I know that that last bit may seem paradoxical, but I’ll be happy to explain it to any random rich conservative/libertarian types looking to buy a newspaper.  And I assure you, my consulting fees are quite reasonable.

7 Comments

  • Tom In Korea says:

    Liberal newspaper columnists need to understand the classical reference of “Keep doing what you’ve always done, keep getting what you’ve always gotten” and how it relates to their industry.

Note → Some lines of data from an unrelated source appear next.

-- ==== Sys2Proof/Safety.lean ====
section
/-! DEFINITION. The terms claims use: the invariants of 10_state.md R40 to R44, the reset values of R127, the shapes of
illegal words (R64), the parts of the state the two data paths own (R3), the filter's window (R77, R78), and the host's
duties (R115 to R121). -/

namespace Sys2Proof.Machine

/-! ## Invariants -/

/-- R40: both speeds are at most 100. -/
abbrev State.SpeedRange (s : State) : Prop := s.desired.toNat ≤ 100 ∧ s.actual.toNat ≤ 100

/-- R41: FILL is at most 4, and WIDX equals FILL before the wrap. -/
abbrev State.FilterIndices (s : State) : Prop :=
  s.fill.toNat ≤ 4 ∧ (s.fill.toNat < 4 → s.widx.toNat = s.fill.toNat)

/-- 93_implementation_defined.md: a slot that is not valid holds its reset value. -/
abbrev State.UnusedSlotsZero (s : State) : Prop := ∀ i : Fin 4, s.fill.toNat ≤ i.val → s.hist[i.val] = 0

/-- R42: the prescaler between commands. -/
abbrev State.Prescaler (s : State) : Prop := s.rampTimer.toNat ∈ [0, 10, 20, 30, 40]

/-- R43: DUTY is the conversion of ACTUAL. -/
abbrev State.DutyConsistent (s : State) : Prop := s.duty.toNat = s.actual.toNat * s.cfg.maxDuty.toNat / 100

/-- R44: no estimate, average or history slot exceeds (2^24 - 1) * 60, and DUTY is at most MAX_DUTY. -/
abbrev State.ValuesBounded (s : State) : Prop :=
  s.rpmEst.toNat ≤ 1006632900 ∧ s.rpmAvg.toNat ≤ 1006632900 ∧ (∀ i : Fin 4, s.hist[i.val].toNat ≤ 1006632900) ∧
    s.duty.toNat ≤ s.cfg.maxDuty.toNat

/-- The invariants of 10_state.md, together. -/
abbrev State.Inv (s : State) : Prop :=
  s.SpeedRange ∧ s.FilterIndices ∧ s.UnusedSlotsZero ∧ s.Prescaler ∧ s.DutyConsistent ∧ s.ValuesBounded

/-! ## Reset -/

/-- The table of R127, the configuration apart. -/
abbrev State.AtReset (s : State) : Prop :=
  s.desired = 0 ∧ s.actual = 0 ∧ s.duty = 0 ∧ s.dutyOut = 0 ∧ s.rpmEst = 0 ∧ s.rpmAvg = 0 ∧
    (∀ i : Fin 4, s.hist[i.val] = 0) ∧ s.widx = 0 ∧ s.fill = 0 ∧ s.rampTimer = 0 ∧ s.rerr = false ∧ s.ill = false ∧
    s.full = false ∧ s.atTarget = true ∧ s.rcode.bits = 0 ∧ s.rdata = 0

/-! ## Illegal words -/

/-- The five shapes of R64, in the value of the word. -/
abbrev IllegalShape (cw : Word) : Prop :=
  cw.toNat / 2 ^ 24 % 16 ≠ 0 ∨ 9 ≤ cw.toNat / 2 ^ 28 ∨
    (cw.toNat / 2 ^ 28 ∈ [0, 2, 3, 8] ∧ cw.toNat % 2 ^ 24 ≠ 0) ∨
    (cw.toNat / 2 ^ 28 = 7 ∧ cw.toNat / 2 ^ 4 % 2 ^ 20 ≠ 0) ∨
    (cw.toNat / 2 ^ 28 = 7 ∧ cw.toNat % 2 ^ 4 = 15)

/-! ## The two data paths (R3) -/

/-- The two states agree on the ramp's registers and outputs. -/
abbrev State.SameRamp (s t : State) : Prop :=
  s.desired = t.desired ∧ s.actual = t.actual ∧ s.duty = t.duty ∧ s.rampTimer = t.rampTimer ∧ s.actWe = t.actWe ∧
    s.events = t.events

/-- The two states agree on the estimator's and the filter's registers. -/
abbrev State.SameFilter (s t : State) : Prop :=
  s.rpmEst = t.rpmEst ∧ s.rpmAvg = t.rpmAvg ∧ s.hist = t.hist ∧ s.widx = t.widx ∧ s.fill = t.fill

/-- The two states agree on the sticky bits. -/
abbrev State.SameSticky (s t : State) : Prop := s.rerr = t.rerr ∧ s.ill = t.ill

/-! ## The filter's window -/

/-- The valid entries, oldest first: slots 0 to FILL-1 before the wrap, and after it all four from WIDX on (R41, R77, R78). -/
def State.window (s : State) : List Nat :=
  let h := s.hist.toList.map BitVec.toNat
  if s.fill.toNat < 4 then h.take s.fill.toNat else h.drop s.widx.toNat ++ h.take s.widx.toNat

/-- The last four of a list. -/
def lastFour (l : List Nat) : List Nat := l.drop (l.length - 4)

/-! ## Runs -/

/-- The host presents the commands, ahead of what it has presented already. -/
def State.present (s : State) (is : List Instr) : State :=
  { s with pending := is.map (fun i => HostInput.command (encode i)) ++ s.pending }

/-- `n` steps of the block. -/
def State.run (n : Nat) (s : State) : Answer := Host.Core.run Sys2Proof.core n s

/-- The ACTUAL that one ramp step leaves, as an integer: one unit toward the target (R92). -/
def towards (actual desired : Int) : Int := actual + Int.sign (desired - actual)

/-! ## The host contract (60_exceptions.md R115 to R121) -/

/-- One main-loop iteration of the host (R115): at most one SETD, at most one SAMPLE with its telemetry reads, one TICK. -/
structure HostIteration where
  /-- The parser's outcome, if any (R119). -/
  setd : Option Imm
  /-- The completed interval's count, if any (R116), and whether telemetry reads RPM_AVG by RD too (R120). -/
  sample : Option (Imm × Bool)
deriving DecidableEq, Repr

/-- The commands of an iteration, in the order of R115; telemetry reads ACTUAL, and RPM_AVG from SAMPLE's result or by RD
(R120). -/
def HostIteration.commands (it : HostIteration) : List Instr :=
  it.setd.toList.map Instr.setd ++
    (match it.sample with
      | none => []
      | some (p, readAvg) => [.sample p, .rd 1] ++ (if readAvg then [.rd 4] else [])) ++
    [.tick]

/-- The host's duty on SETD: it issues it only with a value up to 100 (R119). -/
def HostIteration.conforms (it : HostIteration) : Bool := it.setd.all fun v => v.toNat ≤ 100

end Sys2Proof.Machine
end

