/-! ### What an instruction answers -/

/-- From `s`, the instruction ended in `t` and raised nothing: the result is OK, the stream is as it was, and CLRST alone
changes the sticky bits, clearing both. -/
structure CompletesOk (i : Instr) (s t : State) : Prop where
  rcode : t.rcode = .ok
  pending : t.pending = s.pending
  rerr : t.rerr = (s.rerr && i != .clrst)
  ill : t.ill = (s.ill && i != .clrst)

/-- An instruction other than CLRST completes with OK when it only responds after updates that leave the stream and the
sticky bits. -/
theorem completesOk_respond {i : Instr} {s u : State} (hi : (i != .clrst) = true) (data : Word)
    (hpending : u.pending = s.pending) (hrerr : u.rerr = s.rerr) (hill : u.ill = s.ill) :
    CompletesOk i s (u.respond .ok data) :=
  ⟨rfl, hpending, by simpa [hi] using hrerr, by simpa [hi] using hill⟩

theorem CompletesOk.rerr_of_rerr {i : Instr} {s t : State} (h : CompletesOk i s t) (ht : t.rerr = true) :
    s.rerr = true :=
  Bool.and_elim_left (h.rerr ▸ ht)

theorem CompletesOk.ill_of_ill {i : Instr} {s t : State} (h : CompletesOk i s t) (ht : t.ill = true) :
    s.ill = true :=
  Bool.and_elim_left (h.ill ▸ ht)

/-- The three ways an instruction can end: SETD above 100 raises RangeError, RD with the reserved selector has its word's
meaning (log 12), and everything else completes with OK. -/
inductive ExecEnds (i : Instr) (s : State) : State → Prop
  | rangeError (h : ∃ v : Imm, i = .setd v ∧ 100 < v.toNat) : ExecEnds i s (s.raise .rangeError)
  | reserved (h : i = .rd 15) : ExecEnds i s (s.raise .illegal)
  | ok {t : State} (h : CompletesOk i s t) : ExecEnds i s t

/-- The inversion of `exec`: it always answers a next state, in one of the three ways. -/
theorem exec_cases (i : Instr) (s : State) : ∃ t, exec i s = .next t ∧ ExecEnds i s t := by
  cases i with
  | nop => exact ⟨_, exec_nop s, .ok (completesOk_respond rfl _ rfl rfl rfl)⟩
  | setd v =>
    rcases Nat.lt_or_ge 100 v.toNat with hgt | hle
    · exact ⟨_, exec_setd_outOfRange v s hgt, .rangeError ⟨v, rfl, hgt⟩⟩
    · exact ⟨_, exec_setd_inRange v s hle, .ok (completesOk_respond rfl _ rfl rfl rfl)⟩
  | ramp => exact ⟨_, exec_ramp s, .ok (completesOk_respond rfl _ rfl rfl rfl)⟩
  | tick =>
    rcases Nat.lt_or_ge (s.rampTimer.toNat + 10) 50 with hlt | hge
    · exact ⟨_, exec_tick_waits s hlt, .ok (completesOk_respond rfl _ rfl rfl rfl)⟩
    · exact ⟨_, exec_tick_fires s hge, .ok (completesOk_respond rfl _ rfl rfl rfl)⟩
  | est p => exact ⟨_, exec_est p s, .ok (completesOk_respond rfl _ rfl rfl rfl)⟩
  | fpush v => exact ⟨_, exec_fpush v s, .ok (completesOk_respond rfl _ rfl rfl rfl)⟩
  | sample p => exact ⟨_, exec_sample p s, .ok (completesOk_respond rfl _ rfl rfl rfl)⟩
  | rd sel =>
    by_cases h : sel.toNat = 15
    · obtain rfl : sel = 15 := BitVec.eq_of_toNat_eq h
      exact ⟨_, exec_rd_reserved 15 s rfl, .reserved rfl⟩
    · obtain ⟨r, hr⟩ := selectorReg_isSome sel h
      exact ⟨_, exec_rd sel r s hr, .ok (completesOk_respond rfl _ rfl rfl rfl)⟩
  | clrst => exact ⟨_, exec_clrst s, .ok ⟨rfl, rfl, (Bool.and_false _).symm, (Bool.and_false _).symm⟩⟩

/-! ### The two errors -/

/-- A legal word's instruction is not RD with the reserved selector. -/
theorem ne_rd15_of_decode_ok {cw : Word} {i : Instr} (hd : decode cw = .ok i) : i ≠ .rd 15 := by
  rintro rfl
  obtain ⟨hwf, -⟩ := encode_of_decode_ok hd
  cases hwf

/-- A word with none of R64's shapes decodes. -/
theorem exists_decode_ok_of_not_illegalShape {cw : Word} (h : ¬ IllegalShape cw) : ∃ i, decode cw = .ok i := by
  cases hd : decode cw with
  | ok i => exact ⟨i, rfl⟩
  | error r => exact absurd ((decode_error_iff_illegalShape cw).mp ⟨r, hd⟩) h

  • […] They are asserting that the Kochs and blue, blue Los Angeles are a terrible fit and that such a purchase would be a disaster for all concerned — the paper, the city, and even the Kochs (for whom USA Today sheds crocodile tears). […]

  • acat says:

    Heh. I stopped subscribing to the Chicago Tribune when I found myself spending more time correcting logic errors in the articles – not the editorials, the *articles* – than I was actually learning what’s going on.
    .
    I sometimes check http://www.chicagotribune.com because they do a pretty good job with local stories, but .. the bias is still very annoying.
    .
    What made papers work was “Who, What, When, Where, Why” .. what’s killing them are reporters who bend Why to fit their bias, and editors who let them.
    .
    Who trumps the editors? The publisher. Koch should buy ‘em out and teach ‘em the difference between liberal and libertarian.
    .
    Mew

  • earlgrey says:

    Not sure if it is included here, but there was an article in the Atlantic talking about how the demographics and political leanings of metro areas cause the papers to be more left wing. I couldn’t stomach the whole article, but I did find it interesting.

    The only thing that I keep going back to is, that these papers are both really liberal and really unsuccessful. So how do you square that?

    I have also been thinking recently that the GOP’s move to surrender metro areas to democrats is a bad move as the news in metro areas does tend to drive news cycles. I am not sure how that relates to this article, but somehow there might be a connection.

    • acat says:

      I would love to see the internals of that Atlantic nonsense.
      .
      Every single metro area I’ve visited contains, like an enchilada, a rotting urban core that is quite welfare-liberal, surrounded by varying bands of conservatives.
      .
      Blue-collar areas that are pro-union are also pro-defense and pro-2A; white-collar areas that are anti-union but pro-defense pro-growth .. usually sprinkled with some limousine-liberals; interspersed are various churches promoting pro-values; and once you reach the exurbs, libertarians.
      .
      The Atlantic’s demographics suggest that they’re either blind, or they’re catering to those limousine-liberals that make up their own target demographic…
      .
      A more .. conservative/libertarian (there is quite an overlap between fiscal conservatism and libertarianism) .. paper would sell quite well outside the rotting urban cores as even the private-sector union rank-and-file understand that they need growth.
      .
      Mew

  • Finrod says:

    If liberals really think the newspaper business is dying, they shouldn’t be upset that conservatives are wanting to buy newspapers. After all, they’d just be wasting their money, wouldn’t they?